Samedi.
Avant de jouer le guide touristique pour un couple d'américains rencontré par hasard, déniché d'occasion pour quelques euros Messe basse (carnets 1990-1992) d'André Blanchard. Blanchard qui publie, avec une bonne fortune critique, ses carnets intimes depuis 1989 peut-être considéré comme une sorte de contrebandier ou comme ce que les américains appellent un maverick : animal à l'écart du troupeau et non marqué. Messe basse tourne pour beaucoup (trop peut-être) autour des tergiversations de l'auteur quant à la publication du recueil De littérature et d’eau fraîche (1988-1989) : le goût de la clandestinité contrarié par la nécessité pour un écrivain d'être publié - Cette façon de ne pas savoir ce que je veux, m'éreinte - et ne parlons pas de savoir ce que je vaux... Je ne suis jamais d'accord avec le parti auquel je me range après d'épiques séances de danse d'un pied sur l'autre.
Mais arrivons en aux faits. Page 237, après que l'auteur a précisé que sa mère considérait la littérature comme une façon de péter plus haut que ses fesses, un précédent lecteur a pris la peine d'annoter dans la marge le livre dans les termes suivants : Que son cul ! C'est tout lui le cul entre deux chaises, deux styles, deux projets et même plus de deux.
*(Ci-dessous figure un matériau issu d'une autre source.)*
-- ==== Sys2Proof/Laws/Table.lean ====
section
/-! SUPPORT. Tables: an entry read after it is set, and every other entry as before. -/

namespace Sys2Proof.Machine

variable {α : Type}

@[simp] theorem getT_putT_same (t : Tbl α) (k : Nat) (x d : α) : getT (putT t k x) k d = x := by
  induction t with
  | nil => simp [putT, getT]
  | cons e r ih => obtain ⟨a, y⟩ := e; by_cases h : a = k <;> simp [putT, getT, h, ih]

theorem getT_putT_other (t : Tbl α) {k j : Nat} (x d : α) (h : j ≠ k) : getT (putT t k x) j d = getT t j d := by
  induction t with
  | nil => simp [putT, getT, Ne.symm h]
  | cons e r ih =>
    obtain ⟨a, y⟩ := e
    by_cases ha : a = k
    · simp [putT, getT, ha, Ne.symm h]
    · simp [putT, getT, ha, ih]

@[simp] theorem findT_putT_same (t : Tbl α) (k : Nat) (x : α) : findT (putT t k x) k = some x := by
  induction t with
  | nil => simp [putT, findT]
  | cons e r ih => obtain ⟨a, y⟩ := e; by_cases h : a = k <;> simp [putT, findT, h, ih]

theorem findT_putT_other (t : Tbl α) {k j : Nat} (x : α) (h : j ≠ k) : findT (putT t k x) j = findT t j := by
  induction t with
  | nil => simp [putT, findT, Ne.symm h]
  | cons e r ih =>
    obtain ⟨a, y⟩ := e
    by_cases ha : a = k
    · simp [putT, findT, ha, Ne.symm h]
    · simp [putT, findT, ha, ih]

/-! ## The tables of the state -/

@[simp] theorem State.ctx_setCtx (s : State) (c : Nat) (x : Ctx) : (s.setCtx c x).ctx c = some x := findT_putT_same ..
theorem State.ctx_setCtx_other (s : State) {c d : Nat} (x : Ctx) (h : d ≠ c) : (s.setCtx c x).ctx d = s.ctx d := findT_putT_other _ _ h
@[simp] theorem State.part_setPart (s : State) (p : Nat) (x : Part) : (s.setPart p x).part p = x := getT_putT_same ..
theorem State.part_setPart_other (s : State) {p q : Nat} (x : Part) (h : q ≠ p) : (s.setPart p x).part q = s.part q := getT_putT_other _ _ _ h
@[simp] theorem State.row_setRow (s : State) (r : Nat) (x : Row) : (s.setRow r x).row r = x := getT_putT_same ..
theorem State.row_setRow_other (s : State) {r q : Nat} (x : Row) (h : q ≠ r) : (s.setRow r x).row q = s.row q := getT_putT_other _ _ _ h
@[simp] theorem State.fcast_setFcast (s : State) (k : Nat) (x : Fcast) : (s.setFcast k x).fcast k = x := getT_putT_same ..
theorem State.fcast_setFcast_other (s : State) {k j : Nat} (x : Fcast) (h : j ≠ k) : (s.setFcast k x).fcast j = s.fcast j := getT_putT_other _ _ _ h

@[simp] theorem State.row_setTask (s : State) (r : Nat) (t : Option Task) : (s.setTask r t).row r = { s.row r with task := t } := getT_putT_same ..
theorem State.row_setTask_other (s : State) {r q : Nat} (t : Option Task) (h : q ≠ r) : (s.setTask r t).row q = s.row q := getT_putT_other _ _ _ h
@[simp] theorem State.task_setTask (s : State) (r : Nat) (t : Option Task) : (s.setTask r t).task r = t := by simp [State.task]
theorem State.task_setTask_other (s : State) {r q : Nat} (t : Option Task) (h : q ≠ r) : (s.setTask r t).task q = s.task q := by
  simp [State.task, State.row_setTask_other s t h]

/-- A context changed in place: it is there exactly where it was. -/
theorem State.ctx_modCtx (s : State) (c d : Nat) (f : Ctx → Ctx) : (s.modCtx c f).ctx d = if d = c then (s.ctx c).map f else s.ctx d := by
  unfold State.modCtx
  split
  · next x hx =>
    by_cases h : d = c
    · simp [h, hx]
    · simp [h, State.ctx_setCtx_other]
  · next hx => by_cases h : d = c <;> simp [h, hx]

end Sys2Proof.Machine
end

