@[simp] theorem State.setVf_turn : (s.setVf v x).turn = s.turn := rfl
@[simp] theorem State.setVf_agenda : (s.setVf v x).agenda = s.agenda := rfl
@[simp] theorem State.setVf_freeCtr : (s.setVf v x).freeCtr = s.freeCtr := rfl
@[simp] theorem State.setVf_phase : (s.setVf v x).phase = s.phase := rfl
@[simp] theorem State.setVf_startups : (s.setVf v x).startups = s.startups := rfl
@[simp] theorem State.setVf_fwBad : (s.setVf v x).fwBad = s.fwBad := rfl
@[simp] theorem State.setVf_pufOk : (s.setVf v x).pufOk = s.pufOk := rfl
@[simp] theorem State.setVf_feeds : (s.setVf v x).feeds = s.feeds := rfl
@[simp] theorem State.setVf_powerCap : (s.setVf v x).powerCap = s.powerCap := rfl
@[simp] theorem State.setVf_window : (s.setVf v x).window = s.window := rfl
@[simp] theorem State.setVf_powers : (s.setVf v x).powers = s.powers := rfl
@[simp] theorem State.setVf_tb : (s.setVf v x).tb = s.tb := rfl
@[simp] theorem State.setVf_lead : (s.setVf v x).lead = s.lead := rfl
@[simp] theorem State.setVf_tbHalf : (s.setVf v x).tbHalf = s.tbHalf := rfl
@[simp] theorem State.setVf_mem : (s.setVf v x).mem = s.mem := rfl
@[simp] theorem State.setVf_poison : (s.setVf v x).poison = s.poison := rfl
@[simp] theorem State.setVf_ctxs : (s.setVf v x).ctxs = s.ctxs := rfl
@[simp] theorem State.setVf_parts : (s.setVf v x).parts = s.parts := rfl
@[simp] theorem State.setVf_cores : (s.setVf v x).cores = s.cores := rfl
@[simp] theorem State.setVf_rows : (s.setVf v x).rows = s.rows := rfl
@[simp] theorem State.setVf_ports : (s.setVf v x).ports = s.ports := rfl
@[simp] theorem State.setVf_dies : (s.setVf v x).dies = s.dies := rfl
@[simp] theorem State.setVf_fcasts : (s.setVf v x).fcasts = s.fcasts := rfl
@[simp] theorem State.setVf_islands : (s.setVf v x).islands = s.islands := rfl
@[simp] theorem State.setVf_banks : (s.setVf v x).banks = s.banks := rfl
@[simp] theorem State.setVf_vfs : (s.setVf v x).vfs = putT s.vfs v x := rfl
@[simp] theorem State.setVf_irqs : (s.setVf v x).irqs = s.irqs := rfl
@[simp] theorem State.setVf_seen : (s.setVf v x).seen = s.seen := rfl
@[simp] theorem State.setVf_llc : (s.setVf v x).llc = s.llc := rfl
@[simp] theorem State.setVf_hdm : (s.setVf v x).hdm = s.hdm := rfl
@[simp] theorem State.setVf_dieUse : (s.setVf v x).dieUse = s.dieUse := rfl
@[simp] theorem State.setVf_colls : (s.setVf v x).colls = s.colls := rfl
@[simp] theorem State.setVf_batch : (s.setVf v x).batch = s.batch := rfl
@[simp] theorem State.setVf_pendW : (s.setVf v x).pendW = s.pendW := rfl
@[simp] theorem State.setVf_pendR : (s.setVf v x).pendR = s.pendR := rfl
@[simp] theorem State.setVf_routes : (s.setVf v x).routes = s.routes := rfl
@[simp] theorem State.setVf_portsUp : (s.setVf v x).portsUp = s.portsUp := rfl
@[simp] theorem State.setVf_ucie : (s.setVf v x).ucie = s.ucie := rfl
@[simp] theorem State.setVf_downAt : (s.setVf v x).downAt = s.downAt := rfl
@[simp] theorem State.setVf_links : (s.setVf v x).links = s.links := rfl
@[simp] theorem State.setVf_podTx : (s.setVf v x).podTx = s.podTx := rfl
@[simp] theorem State.setVf_podBar : (s.setVf v x).podBar = s.podBar := rfl
@[simp] theorem State.setVf_collDone : (s.setVf v x).collDone = s.collDone := rfl
@[simp] theorem State.setVf_early : (s.setVf v x).early = s.early := rfl
@[simp] theorem State.setVf_mailbox : (s.setVf v x).mailbox = s.mailbox := rfl
@[simp] theorem State.setVf_lastRead : (s.setVf v x).lastRead = s.lastRead := rfl
@[simp] theorem State.setVf_events : (s.setVf v x).events = s.events := rfl
@[simp] theorem State.setVf_certTb : (s.setVf v x).certTb = s.certTb := rfl
@[simp] theorem State.setVf_certRep : (s.setVf v x).certRep = s.certRep := rfl
@[simp] theorem State.setVf_spdm : (s.setVf v x).spdm = s.spdm := rfl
Ca a son charme mais ça fait aussi une oeuvre décevante. C'est ici que mon imagination s'est mise à voguer. Ce lecteur, était-ce faute places ou par besoin d'argent, avait, malgré son charme, finalement revendu le livre à Gibert jaune. Je me le représentais parcourant sa bibliothèque, passant en revue les ouvrages qui la composaient, feuilletant le Blanchard et au bout du compte se décidant : et dire que j'ai passé trois heures de ma vie avec un type qui n'était pas mon genre. Rien que pour cela je garderai cet exemplaire.
Blanchard voue une grande admiration à Léautaud et le propre des bons livres étant de vous inciter à en lire d'autres (j'ai ainsi une grande envie d'aller voir du coté de Christian Guillet auteur qui m'est totalement inconnu et dont il est dit le plus grand bien dans Messe basse) je me suis replongé dans le Journal Littéraire dont j'extrais, à la façon d'un chercheur d'or, ce magnifique poème-liste (encore que je ne sois pas certain qu'il corresponde aux canons du genre).

Mort de Fanny, soeur de ma mère.
Mort de Firmin Léautaud.
Mort de Marcel Schwob.
Mort de Charles-Louis Philippe.
Mort de Coppée.
Mort de Van Bever.
Mort du Bailli.
Mort de Valette.
Mort du Fléau.
Puissé-je en écrire pas mal d'autres.
Il y manque la mienne à mon grand regret.
Léautaud, Journal Littéraire, 27 octobre 1950.